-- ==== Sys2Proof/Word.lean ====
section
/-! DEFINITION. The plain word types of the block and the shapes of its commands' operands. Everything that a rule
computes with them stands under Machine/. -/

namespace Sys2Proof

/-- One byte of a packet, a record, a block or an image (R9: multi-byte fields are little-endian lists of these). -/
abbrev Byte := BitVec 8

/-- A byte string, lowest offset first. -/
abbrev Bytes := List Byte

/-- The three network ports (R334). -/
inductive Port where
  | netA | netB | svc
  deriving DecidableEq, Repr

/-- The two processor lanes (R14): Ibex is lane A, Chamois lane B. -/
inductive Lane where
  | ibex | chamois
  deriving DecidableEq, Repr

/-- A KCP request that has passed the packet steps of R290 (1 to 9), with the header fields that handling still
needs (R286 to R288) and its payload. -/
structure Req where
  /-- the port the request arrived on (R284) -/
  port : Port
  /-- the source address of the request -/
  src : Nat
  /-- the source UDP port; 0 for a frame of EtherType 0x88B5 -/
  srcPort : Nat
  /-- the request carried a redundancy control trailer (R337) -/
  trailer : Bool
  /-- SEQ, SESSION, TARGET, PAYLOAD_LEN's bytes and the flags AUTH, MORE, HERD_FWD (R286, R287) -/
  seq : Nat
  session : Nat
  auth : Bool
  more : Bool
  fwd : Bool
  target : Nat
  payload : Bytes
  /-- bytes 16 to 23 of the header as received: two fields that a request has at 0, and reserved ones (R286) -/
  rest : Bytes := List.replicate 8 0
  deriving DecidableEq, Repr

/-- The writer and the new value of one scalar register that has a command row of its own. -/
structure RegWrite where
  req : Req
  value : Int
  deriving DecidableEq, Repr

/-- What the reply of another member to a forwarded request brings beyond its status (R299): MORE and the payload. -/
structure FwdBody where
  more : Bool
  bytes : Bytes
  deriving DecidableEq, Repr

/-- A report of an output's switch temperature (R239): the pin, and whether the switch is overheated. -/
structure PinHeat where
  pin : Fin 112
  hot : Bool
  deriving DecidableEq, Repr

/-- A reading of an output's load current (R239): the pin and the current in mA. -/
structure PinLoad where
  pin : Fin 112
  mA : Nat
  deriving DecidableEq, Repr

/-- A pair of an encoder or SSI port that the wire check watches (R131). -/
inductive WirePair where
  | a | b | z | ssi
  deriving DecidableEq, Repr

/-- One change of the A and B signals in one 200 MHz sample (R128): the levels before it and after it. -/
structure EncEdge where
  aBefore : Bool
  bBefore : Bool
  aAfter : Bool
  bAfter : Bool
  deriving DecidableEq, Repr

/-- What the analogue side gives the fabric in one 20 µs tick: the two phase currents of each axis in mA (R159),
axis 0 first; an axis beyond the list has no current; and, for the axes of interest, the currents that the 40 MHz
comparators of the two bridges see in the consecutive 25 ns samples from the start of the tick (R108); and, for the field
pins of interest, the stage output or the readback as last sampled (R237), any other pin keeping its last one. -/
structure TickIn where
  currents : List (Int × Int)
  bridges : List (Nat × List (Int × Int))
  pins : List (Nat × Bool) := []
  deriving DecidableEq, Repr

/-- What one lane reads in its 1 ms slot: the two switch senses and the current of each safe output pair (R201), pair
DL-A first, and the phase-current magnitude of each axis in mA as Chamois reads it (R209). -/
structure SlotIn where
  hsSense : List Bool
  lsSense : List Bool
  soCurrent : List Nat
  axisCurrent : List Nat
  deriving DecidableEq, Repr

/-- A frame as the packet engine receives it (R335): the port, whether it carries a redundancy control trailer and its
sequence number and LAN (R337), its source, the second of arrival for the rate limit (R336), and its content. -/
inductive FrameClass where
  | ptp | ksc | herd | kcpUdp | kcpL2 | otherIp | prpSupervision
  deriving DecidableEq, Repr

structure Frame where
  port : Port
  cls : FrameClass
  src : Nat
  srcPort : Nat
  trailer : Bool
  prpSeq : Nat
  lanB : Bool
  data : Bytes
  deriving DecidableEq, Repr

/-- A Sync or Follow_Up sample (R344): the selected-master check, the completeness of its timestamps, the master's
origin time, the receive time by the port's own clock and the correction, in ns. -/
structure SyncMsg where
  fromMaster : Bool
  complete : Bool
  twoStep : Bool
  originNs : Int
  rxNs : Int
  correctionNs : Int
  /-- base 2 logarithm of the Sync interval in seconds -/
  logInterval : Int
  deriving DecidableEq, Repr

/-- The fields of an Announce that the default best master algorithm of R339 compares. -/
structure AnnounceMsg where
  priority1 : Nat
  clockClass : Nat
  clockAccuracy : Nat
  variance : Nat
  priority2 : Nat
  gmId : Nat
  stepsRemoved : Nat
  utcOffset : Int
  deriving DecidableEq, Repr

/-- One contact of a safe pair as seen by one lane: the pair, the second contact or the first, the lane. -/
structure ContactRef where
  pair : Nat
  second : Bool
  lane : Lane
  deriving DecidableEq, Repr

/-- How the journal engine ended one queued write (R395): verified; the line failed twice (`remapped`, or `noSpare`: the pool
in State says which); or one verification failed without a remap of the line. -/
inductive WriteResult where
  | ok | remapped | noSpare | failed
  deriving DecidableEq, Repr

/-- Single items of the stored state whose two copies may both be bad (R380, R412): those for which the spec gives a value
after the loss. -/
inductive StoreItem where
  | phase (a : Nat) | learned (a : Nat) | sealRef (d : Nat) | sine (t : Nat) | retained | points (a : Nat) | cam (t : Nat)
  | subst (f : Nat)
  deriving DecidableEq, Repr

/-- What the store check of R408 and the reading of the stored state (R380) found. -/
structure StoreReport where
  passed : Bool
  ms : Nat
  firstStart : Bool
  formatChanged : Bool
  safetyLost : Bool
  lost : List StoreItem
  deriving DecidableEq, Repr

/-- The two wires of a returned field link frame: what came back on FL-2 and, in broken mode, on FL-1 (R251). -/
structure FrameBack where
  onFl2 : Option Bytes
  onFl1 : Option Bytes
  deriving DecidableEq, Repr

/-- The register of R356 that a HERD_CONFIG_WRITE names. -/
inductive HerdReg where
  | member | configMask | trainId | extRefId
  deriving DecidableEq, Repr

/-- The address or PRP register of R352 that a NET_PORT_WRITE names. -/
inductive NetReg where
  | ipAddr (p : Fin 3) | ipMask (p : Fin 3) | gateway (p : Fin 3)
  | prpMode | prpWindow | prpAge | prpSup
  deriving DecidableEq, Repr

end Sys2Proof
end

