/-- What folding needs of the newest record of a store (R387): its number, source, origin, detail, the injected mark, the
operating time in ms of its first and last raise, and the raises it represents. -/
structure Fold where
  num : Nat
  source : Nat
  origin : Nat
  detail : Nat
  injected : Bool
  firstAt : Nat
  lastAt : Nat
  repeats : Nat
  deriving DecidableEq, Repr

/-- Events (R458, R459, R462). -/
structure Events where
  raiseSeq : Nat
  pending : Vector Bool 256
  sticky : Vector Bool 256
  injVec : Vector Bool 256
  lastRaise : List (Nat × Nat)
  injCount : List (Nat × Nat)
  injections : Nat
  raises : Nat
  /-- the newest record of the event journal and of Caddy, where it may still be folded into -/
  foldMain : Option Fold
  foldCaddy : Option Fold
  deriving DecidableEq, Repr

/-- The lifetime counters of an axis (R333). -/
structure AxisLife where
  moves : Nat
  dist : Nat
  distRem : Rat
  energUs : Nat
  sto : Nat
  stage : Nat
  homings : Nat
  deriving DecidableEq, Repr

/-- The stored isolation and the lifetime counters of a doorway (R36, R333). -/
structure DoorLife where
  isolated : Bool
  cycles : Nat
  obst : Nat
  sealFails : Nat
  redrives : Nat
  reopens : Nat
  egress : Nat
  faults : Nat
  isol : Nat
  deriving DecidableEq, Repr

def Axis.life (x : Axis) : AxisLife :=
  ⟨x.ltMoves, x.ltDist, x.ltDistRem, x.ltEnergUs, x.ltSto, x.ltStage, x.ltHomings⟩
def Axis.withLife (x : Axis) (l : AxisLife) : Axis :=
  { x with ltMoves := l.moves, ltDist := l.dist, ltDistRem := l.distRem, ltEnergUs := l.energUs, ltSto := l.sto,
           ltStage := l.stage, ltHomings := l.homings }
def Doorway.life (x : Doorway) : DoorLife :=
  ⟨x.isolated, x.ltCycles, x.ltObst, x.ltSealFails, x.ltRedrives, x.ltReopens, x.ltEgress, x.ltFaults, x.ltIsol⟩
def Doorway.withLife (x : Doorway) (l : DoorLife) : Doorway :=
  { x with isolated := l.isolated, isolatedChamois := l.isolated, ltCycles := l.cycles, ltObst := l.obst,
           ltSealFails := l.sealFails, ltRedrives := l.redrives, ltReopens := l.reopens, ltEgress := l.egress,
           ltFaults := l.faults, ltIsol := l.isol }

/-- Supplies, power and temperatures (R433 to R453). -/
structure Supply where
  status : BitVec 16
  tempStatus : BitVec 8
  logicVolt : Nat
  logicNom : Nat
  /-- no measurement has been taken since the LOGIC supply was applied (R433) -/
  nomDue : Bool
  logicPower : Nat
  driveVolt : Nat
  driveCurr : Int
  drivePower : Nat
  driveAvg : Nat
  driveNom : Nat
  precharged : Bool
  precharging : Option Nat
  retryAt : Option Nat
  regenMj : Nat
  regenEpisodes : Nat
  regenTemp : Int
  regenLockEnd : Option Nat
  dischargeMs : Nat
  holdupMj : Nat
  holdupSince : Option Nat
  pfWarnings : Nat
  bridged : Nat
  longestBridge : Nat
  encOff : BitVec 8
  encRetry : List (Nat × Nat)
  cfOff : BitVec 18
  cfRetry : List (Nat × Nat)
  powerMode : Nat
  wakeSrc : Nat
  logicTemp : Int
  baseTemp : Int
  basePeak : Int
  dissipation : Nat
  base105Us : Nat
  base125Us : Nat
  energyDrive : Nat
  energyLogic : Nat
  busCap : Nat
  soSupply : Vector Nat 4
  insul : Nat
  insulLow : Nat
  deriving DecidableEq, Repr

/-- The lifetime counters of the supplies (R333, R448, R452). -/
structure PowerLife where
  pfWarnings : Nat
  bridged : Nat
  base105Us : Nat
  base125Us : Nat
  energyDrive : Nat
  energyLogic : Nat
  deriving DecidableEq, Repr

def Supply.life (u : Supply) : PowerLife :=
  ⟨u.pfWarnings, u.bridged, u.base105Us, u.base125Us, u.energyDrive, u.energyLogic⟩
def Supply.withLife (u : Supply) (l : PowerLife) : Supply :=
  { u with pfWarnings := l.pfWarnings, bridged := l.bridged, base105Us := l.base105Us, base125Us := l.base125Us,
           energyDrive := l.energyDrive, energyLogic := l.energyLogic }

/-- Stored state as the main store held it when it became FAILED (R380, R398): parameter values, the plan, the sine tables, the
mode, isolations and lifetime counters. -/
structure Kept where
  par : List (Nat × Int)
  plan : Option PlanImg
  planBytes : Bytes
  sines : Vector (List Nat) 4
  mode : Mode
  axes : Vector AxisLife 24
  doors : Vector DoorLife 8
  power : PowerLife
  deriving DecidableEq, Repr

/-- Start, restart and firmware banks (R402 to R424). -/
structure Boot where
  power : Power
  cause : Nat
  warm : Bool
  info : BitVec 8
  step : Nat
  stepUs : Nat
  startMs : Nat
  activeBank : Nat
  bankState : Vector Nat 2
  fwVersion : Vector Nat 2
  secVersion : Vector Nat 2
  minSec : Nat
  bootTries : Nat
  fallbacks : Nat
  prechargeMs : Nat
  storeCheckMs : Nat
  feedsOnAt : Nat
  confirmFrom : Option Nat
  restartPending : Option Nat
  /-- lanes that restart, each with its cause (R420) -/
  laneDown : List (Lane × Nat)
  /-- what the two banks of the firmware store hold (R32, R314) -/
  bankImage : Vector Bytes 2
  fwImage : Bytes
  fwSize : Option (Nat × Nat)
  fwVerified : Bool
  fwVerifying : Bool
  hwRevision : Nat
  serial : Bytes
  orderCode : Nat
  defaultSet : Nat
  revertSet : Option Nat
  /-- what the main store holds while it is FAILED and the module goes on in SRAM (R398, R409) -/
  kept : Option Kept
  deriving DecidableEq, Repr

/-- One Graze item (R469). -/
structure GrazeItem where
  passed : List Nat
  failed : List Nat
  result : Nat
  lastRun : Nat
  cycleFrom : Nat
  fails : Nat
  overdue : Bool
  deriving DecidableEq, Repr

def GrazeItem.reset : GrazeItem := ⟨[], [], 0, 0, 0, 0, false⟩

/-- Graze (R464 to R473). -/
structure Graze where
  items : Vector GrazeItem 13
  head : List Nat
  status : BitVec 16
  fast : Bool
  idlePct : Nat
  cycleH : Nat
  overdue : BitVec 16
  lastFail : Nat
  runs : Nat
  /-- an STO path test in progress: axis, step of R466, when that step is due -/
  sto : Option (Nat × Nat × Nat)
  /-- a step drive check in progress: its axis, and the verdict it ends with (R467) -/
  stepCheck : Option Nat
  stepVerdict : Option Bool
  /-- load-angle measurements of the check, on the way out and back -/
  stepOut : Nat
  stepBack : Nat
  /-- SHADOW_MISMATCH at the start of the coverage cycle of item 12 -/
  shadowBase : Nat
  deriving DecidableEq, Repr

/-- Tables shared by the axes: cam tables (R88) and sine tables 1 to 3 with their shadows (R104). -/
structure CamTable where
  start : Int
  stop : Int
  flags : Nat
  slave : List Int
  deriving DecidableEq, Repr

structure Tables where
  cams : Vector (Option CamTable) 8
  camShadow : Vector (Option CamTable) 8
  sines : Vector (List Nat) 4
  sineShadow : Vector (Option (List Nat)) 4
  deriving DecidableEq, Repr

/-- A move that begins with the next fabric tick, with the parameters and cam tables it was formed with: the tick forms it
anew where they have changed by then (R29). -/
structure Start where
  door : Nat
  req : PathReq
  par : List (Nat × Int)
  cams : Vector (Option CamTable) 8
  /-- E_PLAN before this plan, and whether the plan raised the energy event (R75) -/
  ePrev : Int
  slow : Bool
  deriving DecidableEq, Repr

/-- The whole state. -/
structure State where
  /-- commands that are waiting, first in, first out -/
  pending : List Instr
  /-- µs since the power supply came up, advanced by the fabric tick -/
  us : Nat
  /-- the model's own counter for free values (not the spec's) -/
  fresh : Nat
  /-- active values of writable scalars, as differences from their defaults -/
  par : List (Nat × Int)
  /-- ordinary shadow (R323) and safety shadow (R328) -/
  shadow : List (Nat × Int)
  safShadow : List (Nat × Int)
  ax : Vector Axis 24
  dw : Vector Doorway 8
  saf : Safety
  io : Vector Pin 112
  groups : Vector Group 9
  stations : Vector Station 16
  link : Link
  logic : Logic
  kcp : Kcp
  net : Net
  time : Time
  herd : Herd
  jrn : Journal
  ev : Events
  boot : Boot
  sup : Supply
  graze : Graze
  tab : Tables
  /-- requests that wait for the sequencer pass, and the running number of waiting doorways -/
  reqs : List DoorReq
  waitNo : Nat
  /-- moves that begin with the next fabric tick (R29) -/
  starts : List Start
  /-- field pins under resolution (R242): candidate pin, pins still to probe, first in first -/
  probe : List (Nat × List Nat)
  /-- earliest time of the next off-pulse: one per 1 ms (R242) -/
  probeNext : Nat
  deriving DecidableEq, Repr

******

[Task details] Where a line of the data holds the word "when", copy that line.

[Finished exercise]
/-- Stored state as the main store held it when it became FAILED (R380, R398): parameter values, the plan, the sine tables, the
  /-- an STO path test in progress: axis, step of R466, when that step is due -/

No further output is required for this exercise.